I get his attention and order in French.  A galette with Emmental, ham and egg.  And I ask him to throw away my cappuccino and order a cappuccino.
“It’s full?” he inquires.
“You didn’t like it?”
“No.”  I throw down my gauntlet.
“You will like ours.’ he picks it up, dusts it off and hands it back with chin held high.Alrighty then, how I miss the psychological finesses of Paris.  Well, sometimes, when I’m being romantic about it and because I don’t live there anymore.

He makes me a coffee with a perfect micro-foam and pours it into the smallest cappuccino cup I’ve seen for some time, which makes me glad, I hate too much warm milk sloshing around in my stomach.
“Caramel?” He asks.
“No.” I think of Starbucks, chai, caramel, sickly stickiness.
I doubt my decision instantly. ”Ok, maybe a bit.”
“It’s French caramel not too sweet, not like the American kind.” clearly a small slap in the face with the afore-mentioned gauntlet, just to keep me on my tippy toes, because he thinks I’m American.  He pours out a curly cue and it’s not too sweet, I enjoy my coffee.I also enjoy my galette, cooked for me by a young English girl with black nail polish, made with Treblec buckwheat flour.  I see the effort that goes into every galette or crepe that she makes.  The man next to me orders an apple crepe.  She makes it, shapes it into a pentagon, fills a metal ring with baked apple, swipes across it with slashes of caramel and then takes a Physalis, opens up its papery skin, and twists it on top, like a jaunty quiff.  The man next to me eats it very fast.

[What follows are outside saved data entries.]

/-- What firmware and Ligature read of a model package: its manifest fields (R651) and control section. The control
section's byte layout stands nowhere in the spec, so the package comes as a record. -/
structure Package where
  tenant     : Nat
  modelId    : Nat
  version    : Nat
  minSf      : Nat
  stages     : List StageInfo
  hasFallback : Bool
  /-- The fallback declares the primary's committed-state layout (R75). -/
  layoutDeclared : Bool
  tables     : List CostTable
  /-- Timestamp units of one frame, for feature and tensor framing (R606). -/
  frameStep  : Nat
  dim        : Nat
  fmt        : Nat
  /-- Result framing: `none` for RTP audio (R599), otherwise KIND of R605 (2, 3 or 4). -/
  outKind    : Option Nat
  /-- Spill share in sixteenths and walk bound in ns (R420); `none` where the package permits no spill. -/
  spill      : Option (Nat × Nat)
  /-- Scale links the package uses (R627). -/
  links      : List Nat
  slotTables : List SlotTable
  /-- Tensors whose totals firmware publishes (R163). -/
  watched    : List WatchedTensor
  /-- Descriptors that firmware, or the hub, issues for the partial flush of staged pages at a swap-out, one for each staged page
  (R406, R704). -/
  flush      : List (BitVec 512)
  /-- PROG_ID of the package's flush program (R405, R425). -/
  flushProg  : Option Nat
  /-- Byte offset and length of the control section in the model slot's allocation, as the manifest bounds it (R631, R651). -/
  control    : Nat × Nat
  /-- The package carries an adapter-training program (R455). -/
  training   : Bool
  /-- Bytes of an adapter-training job in the wide state format (R178). -/
  wideBytes  : Nat
  /-- SHA-512 of the manifest, as a number (R656). -/
  manifestHash : Nat
  deriving DecidableEq, Repr

/-- What firmware writes into the RW fields of a context image when it creates or recreates a context (R436). -/
structure CtxInit where
  ctxId      : Nat
  core       : Nat
  cls        : Nat
  pin        : Bool
  prep       : Nat
  tenant     : Nat
  queueBase  : Nat
  queueLog2  : Nat
  cringLog2  : Nat
  cringBase  : Nat
  semsetBase : Nat
  semsetCount : Nat
  inboxBase  : Nat
  /-- Stage and variant whose rounds the context serves (R434); meaningless for a system context. -/
  stage      : Nat
  fallback   : Bool
  deriving DecidableEq, Repr

/-- Choices the service firmware makes when it places an admitted stream: the spec fixes none of these values. -/
structure OpenChoice where
  ssrcOut   : Word32
  stateAddr : Nat
  shadowAddr : Nat
  ringAddr  : Nat
  deriving DecidableEq, Repr

/-- Choices of firmware at partition creation (R430): extents on each die, system contexts, prep cores by core,
semaphore ranges by core, release ring and link ring. -/
structure PartChoice where
  extents  : List (Nat × Nat)
  sysCtxs  : List CtxInit
  preps    : List (Nat × Nat)
  semRange : List (Nat × Nat × Nat)
  releaseRing : Nat
  linkRing : Nat
  deriving DecidableEq, Repr

/-- Choices of firmware and outcomes of Ligature's checks at model.load (R654). -/
structure LoadChoice where
  pkg       : Package
  /-- Outcome of test 2: the manifest's signature verifies under the tenant's package key. -/
  sigOk     : Bool
  /-- Outcome of test 4: every segment's tag and hash match. -/
  segsOk    : Bool
  /-- Contexts created under R434. -/
  ctxs      : List CtxInit
  deriving DecidableEq, Repr

/-- A segment that a write completes: its number, the outcome of its tag and hash, and its plaintext with the place in the
slot's allocation that firmware gave it (R653). -/
structure SegmentDone where
  index : Nat
  ok    : Bool
  addr  : Nat
  plain : List Byte
  deriving DecidableEq, Repr

/-- What Ligature finds of an image (R642): the parts of the test that cryptography decides. -/
structure ImageCheck where
  rootOk : Bool
  sigOk  : Bool
  hashOk : Bool
  deriving DecidableEq, Repr
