/-- Every persistent value of the module. The state holds two: the values in effect and the values committed to flash. -/
structure Persist where
  /-- [16 b | R42 | 64] 0x2001:0001 stream.headroom -/
  headroom : Nat := 64
  /-- [32 b | R42 | 500000] 0x2001:0002 stream.reserve_default_ns -/
  reserveDefault : Nat := 500000
  /-- [16 b | R42 | 870] 0x2001:0003 stream.hbm_fraction -/
  hbmFraction : Nat := 870
  /-- [16 b | R42 | 870] 0x2001:0004 stream.bridge_fraction -/
  bridgeFraction : Nat := 870
  /-- [16 b | R42 | 768] 0x2001:0005 stream.port_fraction -/
  portFraction : Nat := 768
  /-- [BOOL | R42 | 0] 0x2001:0006 stream.miss_alert -/
  missAlert : Bool := false
  /-- [8 x U16 | R164 | 64] 0x5001 numeric.clip_threshold, keyed by partition; unlisted reads 64 -/
  clipThreshold : KMap Nat := []
  /-- [8 x U8 | R164 | 2] 0x5002 numeric.adapter_state; unlisted reads 2 -/
  adapterState : KMap Nat := []
  /-- [8 x U8 | R324 | 2] 0x9010 link.exw11_flush_max; unlisted reads 2 -/
  flushMax : KMap Nat := []
  /-- [8 x U8 | R381 | 0] 0x8021:0001 core.pool_first_bank -/
  poolFirst : KMap Nat := []
  /-- [8 x U8 | R381 | 0] 0x8021:0002 core.pool_banks -/
  poolBanks : KMap Nat := []
  /-- [8 x U8 | R425 | 0] 0x3100 partition.kv_spill -/
  kvSpill : KMap Nat := []
  /-- [128 x U64 | R425 | 0] 0x3101 partition.kv_peer -/
  kvPeer : KMap Nat := []
  /-- [8 x U32 | R425 | 15000] 0x3102 partition.kv_walk_bound_ns; unlisted reads 15000 -/
  kvWalkBound : KMap Nat := []
  /-- [8 x U32 | R425 | 0] 0x3103 partition.kv_staging -/
  kvStaging : KMap Nat := []
  /-- [8 x 32 B | R435 | 0] 0x3001 partition.config -/
  parts : KMap PartRec := []
  /-- [288 x U8 | R500 | 0xFF free] 0x3003 partition.extent, keyed die x 144 + extent; unlisted reads 0xFF, and the
  module's extents 0 to 3 of each die read 0xFE (R461) -/
  extents : KMap Nat := []
  /-- [256 records | R453 R639 | none] tenant slots -/
  tenants : KMap TenantRec := []
  /-- [32 b | R534 | 100000] 0x6000:0001 recovery.window_ns -/
  windowNs : Nat := 100000
  /-- [16 b | R534 | 256] 0x6000:0002 recovery.dump_part_cycles -/
  dumpPartCycles : Nat := 256
  /-- [32 b | R534 | 86400] 0x6000:0003 recovery.scrub_period_s -/
  scrubPeriodS : Nat := 86400
  /-- [64 b | R534 | 0] 0x6004 recovery.module_resets -/
  moduleResets : Nat := 0
  /-- [8 x U16 | R231 | 0] 0x8012 core.me_quarantine, keyed by core -/
  quarantine : KMap Nat := []
  /-- [2 records | R580 | Clotha on, UDP 50830, no addresses] 0x1100 comm.port; unlisted reads the default -/
  commPort : KMap CommPort := []
  /-- [8 b | R580 | 0] 0x1201 time.source -/
  timeSource : Nat := 0
  /-- [16 records | R575 | default] 0x1300 telemetry.map; unlisted reads the default -/
  telMaps : KMap TelMap := []
  /-- [64 b | R561 | 0] floor of health.event_head in flash -/
  eventFloor : Nat := 0
  /-- [2 records | R629 | default] 0x9000 port.config -/
  portConfig : KMap PortConfig := []
  /-- [8 records | R629 | default] 0x9012 link.config -/
  linkConfig : KMap LinkConfig := []
  /-- [8 b | R629 | 0] ptp.config domain number -/
  ptpDomain : Nat := 0
  /-- [8 b | R629 | 0] ptp.config transport -/
  ptpTransport : Nat := 0
  /-- [32 b | R629 | 60] ptp.config HOLDOVER_S -/
  holdoverS : Nat := 60
  /-- [256 records | R635 R657 | none] 0x7001 sec.key by record number -/
  keys : KMap KeyRec := []
  /-- [wrap key generation | R633 R638 | 0] counts decommissions: each generates a new wrap key -/
  wrapGen : Nat := 0
  /-- [8 x 133 B | R657 | 0] 0x7030 sec.link_peer; unlisted reads all zero -/
  linkPeer : KMap (List Byte) := []
  /-- [own 20 | R553 R633 R637 | 0] counter window of the claim key, KEY_ID 0 -/
  claimKey : KeyRec := { keyId := 0, role := 0, tenant := 0, enrolledNs := 0, wrapped := [], high := 0, seen := 0, reserve := 0x100000 }
  /-- [4 slots | R647 R657 | DC 41: slots 0 and 2 active with the images of manufacture, 1 and 3 empty] 0x7005 fw.slot -/
  fwSlots : KMap FwSlot := [(0, { state := 3, factory := true }), (2, { state := 3, factory := true })]
  /-- [U16 | R657 | 1] 0x7007:0001 fw.floor of Ligature -/
  floorLig : Nat := 1
  /-- [U16 | R657 | 1] 0x7007:0002 fw.floor of the service firmware -/
  floorSf : Nat := 1
  /-- [16 B | R693 | 0] 0xA002 power.last_shutdown -/
  lastShutdown : ShutdownRec := {}
  /-- [3 x U64 | R693 | 0] 0xA003 power.shutdowns: power faults, thermal trips, coolant trips -/
  shutdowns : List Nat := [0, 0, 0]
  deriving DecidableEq, Repr

/-! ### Streams -/

/-- Progress of a chunk's current step. -/
inductive StepPhase where
  /-- The step's predecessors have not completed (R55, R57). -/
  | waiting
  /-- In its ready queue (R440). -/
  | ready
  /-- In a round (R441). -/
  | inRound
  /-- The last step has completed; the chunk awaits its commit (R56). -/
  | done
  /-- Committed; the result is in the egress queue (R56). -/
  | committed
  deriving DecidableEq, Repr

/-- An accepted chunk that has not been delivered or discarded. -/
structure Chunk where
  /-- [64 b | R47 | -] index in its stream -/
  idx : Nat
  /-- [64 b | R13 | -] instant of acceptance -/
  accept : Nat
  /-- [64 b | R13 | -] deadline; all ones for a BE chunk -/
  deadline : Nat
  /-- [16 b | R77 | 0] result flags -/
  flags : Word16
  /-- [own 20 | R434 | 0] stage of the current step -/
  stage : Nat := 0
  /-- [own 20 | R55 R57 | waiting] -/
  phase : StepPhase := .waiting
  /-- [64 b | R440 | -] instant the current step became eligible -/
  eligibleAt : Nat := 0
  /-- [1 b | R74 | VARIANT] the remaining stages run on the fallback variant -/
  onFallback : Bool := false
  /-- [1 b | R442 | 0] OPT_OFF -/
  optOff : Bool := false
  /-- [own 20 | R72 | none] of the latest evaluated checkpoint: remaining path and engine-cycles of the primary variant, then
  of the fallback -/
  rem : Option (Nat × Nat × Nat × Nat) := none
  /-- [1 b | R507 | 0] the current step's poison has been re-run once -/
  poisonRerun : Bool := false
  /-- [1 b | R507 | 0] the chunk carries a standing poison -/
  standingPoison : Bool := false
  /-- [1 b | R507 | 0] the current step completed with POISON -/
  stepPoison : Bool := false
  /-- [own 105 | R172 | none] checkpoints of the current step at which the clip share has been tested -/
  clipTested : NSet := []
  /-- [1 b | R507 | 0] the current step's re-run has been granted and not yet run -/
  rerunDue : Bool := false
  /-- [1 b | R44 | 0] counted in RERUN_CHUNKS -/
  rerunCounted : Bool := false
  /-- [64 b | R58 | -] instant of the commit -/
  committedAt : Nat := 0
  /-- [1 b | R80 | 0] a miss has been counted -/
  missed : Bool := false
  /-- [4 b x n | R83 | none] conditions of R83 that have held since acceptance, as CAUSE values -/
  causes : NSet := []
  deriving DecidableEq, Repr

/-- A media packet accepted for chunks not yet closed: extended first timestamp, samples, arrival (R46 to R51). -/
structure Arrived where
  /-- [64 b | R46 | -] -/
  ts : Int
  /-- [own 20 | R50 | -] timestamp units -/
  len : Nat
  /-- [own 20 | R55 R592 | -] payload bytes, samples as received -/
  data : List Byte
  /-- [64 b | R14 | -] -/
  at_ : Nat
  /-- [16 b | R597 R605 | -] sequence number -/
  seq : Nat
  deriving DecidableEq, Repr
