-- ==== Sys2Proof/Machine/Memory.lean ====
section
/-! DEFINITION. The memory system (11): requests at the HBM controllers, the Windchest, the scrubber and the event log. -/

namespace Sys2Proof.Machine

/-! ### Controllers (R464 to R468, R505) -/

/-- A counter of a stack: corrected, uncorrectable, poison-signature writes, scrub passes. -/
def State.hbmCount (s : State) (stack i n : Nat) : State :=
  { s with mem := { s.mem with hbmErrors := bumpIn s.mem.hbmErrors 4 stack i n } }

/-- Lines given the poison signature. -/
def State.poisonLines (s : State) (l : List Nat) : State :=
  { s with mem := { s.mem with poison := l.foldl nins s.mem.poison } }

/-- What the check of a demand read finds: corrections and uncorrectable errors are counted, and a line that cannot be
corrected keeps the poison signature (R466, R467, R505). -/
def State.hbmChecked (s : State) (a : Nat) (ecc : EccResult) : State :=
  match ecc with
  | .clean => s
  | .corrected => s.hbmCount (stackOf a) 0 1
  | .uncorrectable => ((s.hbmCount (stackOf a) 1 1).hbmCount (stackOf a) 2 1).poisonLines [a / 64]

/-- A refused request writes a MEM_RANGE event (R464). -/
def State.rangeEvent (s : State) (owner a : Nat) : State :=
  s.logEvent 0x600A memRANGE.toNat 0x15 (stackOf a) [(8, owner), (64, a)]

/-- A write that the owner check has passed: poisoned lines that it stores are counted (R467, R468). -/
def State.hbmStore (s : State) (a : Nat) (bs : List Byte) (poison : Bool) : State :=
  let t := s.hbmWrite a bs poison
  if poison then t.hbmCount (stackOf a) 2 (linesOf a bs.length).length else t

/-- A write at the controllers by an owner: dropped, with its event, where the range is not the owner's (R464, R467, R468). -/
def State.hbmWriteAs (s : State) (owner a : Nat) (bs : List Byte) (poison : Bool) : State :=
  if !s.ownedBy owner a bs.length then s.rangeEvent owner a else s.hbmStore a bs poison

/-- The identity of a request as 0x3003 numbers owners. -/
def hbmOwnerOf (i : HbmId) : Nat := match i with | .partition p => p.val | .module _ => 0xFE

/-- The owner check passes a request: the range is the requester's own, or a hub agent's under a grant (R464, R631). -/
def State.mayAccess (s : State) (i : HbmId) (a n : Nat) (write : Bool) : Bool :=
  s.ownedBy (hbmOwnerOf i) a n || (match i with | .partition _ => false | .module g => s.granted g a n write)

/-! ### The Windchest (R470 to R473) -/

/-- Slice and set of a 128-byte line (R470). -/
def wcSlice (line : Nat) : Nat :=
  (match hbmPlace (line * 128) with | some (d, _) => d | none => 0) * 8 + Config.wcSlice line % 8
def wcSet (line : Nat) : Nat := wcSlice line * 3072 + Config.wcSet line % 3072

/-- A read of one line passes through its slice: a hit becomes the most recently used; a miss is fetched for the owner of its extent,
unless a fetch of the line is under way or the line is of the module region. The first 64 misses of a slice hold its trackers, and
the rest wait for one (R471 to R473). -/
def State.wcRead (s : State) (line : Nat) : State :=
  let sl := wcSlice line
  let entries := kgetD s.mem.sets (wcSet line) []
  let count (i : Nat) (m : MemSys) : MemSys := { m with wcStats := bumpIn m.wcStats 4 sl i 1 }
  match entries.find? (fun q => q.2 == line) with
  | some q => { s with mem := count 0 { s.mem with sets := kset s.mem.sets (wcSet line) (entries.filter (fun x => x != q) ++ [q]) } }
  | none =>
    let l := kgetD s.mem.misses sl []
    if l.any (fun m => m.line == line) then { s with mem := count 2 s.mem }
    else match s.hbmOwner (line * 128) with
      | none | some 0xFE => s
      | some p => { s with mem := count 1 { s.mem with misses := kset s.mem.misses sl (l ++ [{ line := line, part := some p }]) } }

/-- Lines of 128 bytes that a range touches. -/
def wcLines (a n : Nat) : List Nat := if n = 0 then [] else (List.range ((a + n - 1) / 128 - a / 128 + 1)).map (· + a / 128)

/-- A read passes through the Windchest. -/
def State.wcReads (s : State) (a n : Nat) : State := (wcLines a n).foldl State.wcRead s

/-- The line is held by its slice. -/
def State.wcHolds (s : State) (a : Nat) : Bool := (kgetD s.mem.sets (wcSet (a / 128)) []).any (fun q => q.2 == a / 128)

/-- HBM_REQUEST: a controller checks a request against the owner of the extent and the grants, and serves or refuses it; an uncorrectable
line is delivered poisoned and keeps the signature, a poisoned write leaves the signature (R464 to R468, R471, R473, R505,
R631). -/
def execHbmRequest (die : Fin 2) (source : HbmId) (addr : BitVec 40) (op : HbmOp) (ecc : EccResult) (s : State) :
    Host.Outcome State Fault Refusal :=
  let a := addr.toNat
  let owner := hbmOwnerOf source
  let here := (hbmPlace a).map Prod.fst == some die.val
  .next (match op with
  | .read n =>
    if !here || !s.mayAccess source a n false then s.rangeEvent owner a
    else
      let hit := s.wcHolds a
      let t := s.wcReads a n
      if hit then t else t.hbmChecked a ecc
  | .write bs poison =>
    if !here || !s.mayAccess source a bs.length true then s.rangeEvent owner a else s.hbmStore a bs poison)

/-- Ways of a die that a partition's fills may take: its own, or the common ways where it has none (R472). -/
def Persist.fillWays (p : Persist) (part die : Nat) : List Nat :=
  let own := match kget? p.parts part with | none => 0 | some r => r.ways.getD die 0
  let taken := p.parts.foldl (fun m q => m ||| q.2.ways.getD die 0) 0
  (List.range 16).filter (fun w => if own = 0 then !bit taken w else bit own w)

/-- WINDCHEST_FILL: the slice's oldest missed line returns and goes to an eligible way (R472, R473). -/
def execWindchestFill (slice : Fin 16) (s : State) : Host.Outcome State Fault Refusal :=
  .next (match kgetD s.mem.misses slice [] with
  | [] => s
  | m :: rest =>
    let key := wcSet m.line
    let entries := kgetD s.mem.sets key []
    let ways := s.persist.fillWays (m.part.getD 0xFE) (slice.val / 8)
    let mem := { s.mem with misses := if rest = [] then kdel s.mem.misses slice else kset s.mem.misses slice rest }
    match ways.find? (fun w => !entries.any (fun q => q.1 == w)) with
    | some w => { s with mem := { mem with sets := kset mem.sets key (entries ++ [(w, m.line)]) } }
    | none =>
      match entries.find? (fun q => ways.contains q.1) with
      | none => { s with mem := mem }
      | some q =>
        { s with mem := { mem with
          sets := kset mem.sets key (entries.filter (fun x => x != q) ++ [(q.1, m.line)])
          wcStats := bumpIn mem.wcStats 4 slice 3 1 } })

/-- Every slice of a die invalidates the lines of an extent (R474). -/
def MemSys.wcInvalidate (m : MemSys) (die ext : Nat) : MemSys :=
  let a := (die * 0x4000000000 + ext * extentBytes) / 128
  let inside (l : Nat) : Bool := decide (a ≤ l) && decide (l < a + extentBytes / 128)
  { m with
    sets := m.sets.filterMap (fun q =>
      let l := q.2.filter (fun x => !inside x.2)
      if l = [] then none else some (q.1, l))
    misses := m.misses.filterMap (fun q =>
      let l := q.2.filter (fun x => !inside x.line)
      if l = [] then none else some (q.1, l)) }

/-! ### The scrubber (R469, R506) -/

/-- Lines of a stack, and the address of one of them. -/
def stackLines : Nat := 402653184
def stackLine (stack k : Nat) : Nat :=
  stack / 6 * 0x4000000000 + (k / 64 * 6 + stack % 6) * 4096 + k % 64 * 64

/-- HBM is trained and its controllers run. -/
def State.hbmUp (s : State) : Bool := s.aon.boot == .firmware || s.aon.boot == .ready

/-- SCRUB_STEP: the scrubber reads the next line of its stack (R467, R469, R505, R506). -/
def execScrubStep (stack : Fin 12) (ecc : EccResult) (s : State) : Host.Outcome State Fault Refusal :=
  .next (if !s.hbmUp then s
  else
    let k := kgetD s.mem.scrub stack 0
    let a := stackLine stack k
    let last := decide (stackLines ≤ k + 1)
    let t : State := { s with mem := { s.mem with
      scrub := kset s.mem.scrub stack (if last then 0 else k + 1)
      scrubStart := if k = 0 then kset s.mem.scrubStart stack s.now else s.mem.scrubStart } }
    let t := if last then t.hbmCount stack 3 1 else t
    let t := t.hbmChecked a ecc
    match ecc with
    | .uncorrectable => t.logEvent 0x6009 0 0x15 stack [(8, stack.val), (64, a)]
    | _ => t)

/-! ### The event log (R497 to R499, R530) -/

/-- Records of the log. -/
def logRecords : Nat := 262144

/-- Order of commits: TIME_NS, then SOURCE_KIND, then SOURCE_INDEX. -/
def EventRec.before (a b : EventRec) : Bool :=
  decide (a.time < b.time)
    || (a.time == b.time && (decide (a.kind < b.kind) || (a.kind == b.kind && decide (a.index < b.index))))

/-- A record goes to the log. -/
def Recovery.append (r : Recovery) (e : EventRec) : Recovery :=
  { r with log := ((r.eventHead, e) :: r.log).take logRecords, eventHead := r.eventHead + 1 }

/-- A record goes to the log, and the floor of the record numbers is committed when the count passes it (R561). -/
def State.appendEvent (s : State) (r : Recovery) (e : EventRec) : State :=
  let r := r.append e
  let t : State := { s with recov := r }
  if s.persist.eventFloor < r.eventHead then
    ({ t with persist := { t.persist with eventFloor := r.eventHead + 0x1000000 } } : State).commitPersist
  else t

/-- Records that the hub may commit next: of each source the one that it issued first (R498). -/
def firstOfSource : List EventRec → List EventRec
  | [] => []
  | e :: l => e :: (firstOfSource l).filter (fun x => !(x.kind == e.kind && x.index == e.index))

/-- The record that is committed next, in order of TIME_NS, if the hub has held it for 2 µs (R498). -/
def nextEvent (held : List EventRec) (now : Nat) : Option EventRec :=
  (bestBy EventRec.before (firstOfSource held)).bind (fun e => if e.time + 2000 ≤ now then some e else none)

/-- EVENT_LOG_COMMIT: firmware moves the error queue into the log's intake; of its records one that is more than 2 µs old by then
is committed at once with LATE set. The hub commits the first record, in order of TIME_NS, that it has held for 2 µs (R498, R499,
R530, R561). -/
def execEventLogCommit (s : State) : Host.Outcome State Fault Refusal :=
  .next (if !s.hbmUp then s
  else
    let late := s.recov.errors.filter (fun e => decide (e.time + 2000 < s.now))
    let held := s.recov.heldEvents ++ s.recov.errors.filter (fun e => !decide (e.time + 2000 < s.now))
    let t : State := { s with recov := { s.recov with heldEvents := held, errors := [] } }
    let t := late.foldl (fun (t : State) e => t.appendEvent t.recov { e with late := true }) t
    match nextEvent held s.now with
    | none => t
    | some e => t.appendEvent { t.recov with heldEvents := held.erase e } e)

end Sys2Proof.Machine
end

That story you just read, it is possible that I imagined that whole thing and in reality; girl walked in, ordered a coffee and a crepe, she got it, she ate it, she paid for it and she went on her way.  But who would want to read that?

In other news, I made these peanut butter and chocolate chip cookies that I read about over on Orangette.  They are…delicious.  If you have any kind of Reese’s Peanut Butter Cups leanings, this will be your thing.  

Melt, “Eat Crepes not Crap”
Grünbergerstr. 40
Mon, Wed - Thurs: 8:00 - 20:00
Tuesday: closed
Fri: 8:00 - 0:00
Sat - Sun: 9:00 - 20:00

Factory Girl
Krossener Straße 16
030 2977 0225

4 Responses to Melt, Galettes & Crêpes, Friedrichshain

  1. ceciliag says:

    GREAT! and I love that you bought a coffee that you did not like and then took it into the next place and plunked it down and said get rid of it! .. or did you.. mmm..nice cookies! c

  2. Sasa says:

    I’m sort of yelping and snorting - your writing is getting more and more hilarious…Or I could be getting a little hysterical here in study hell. No, I think the first thing.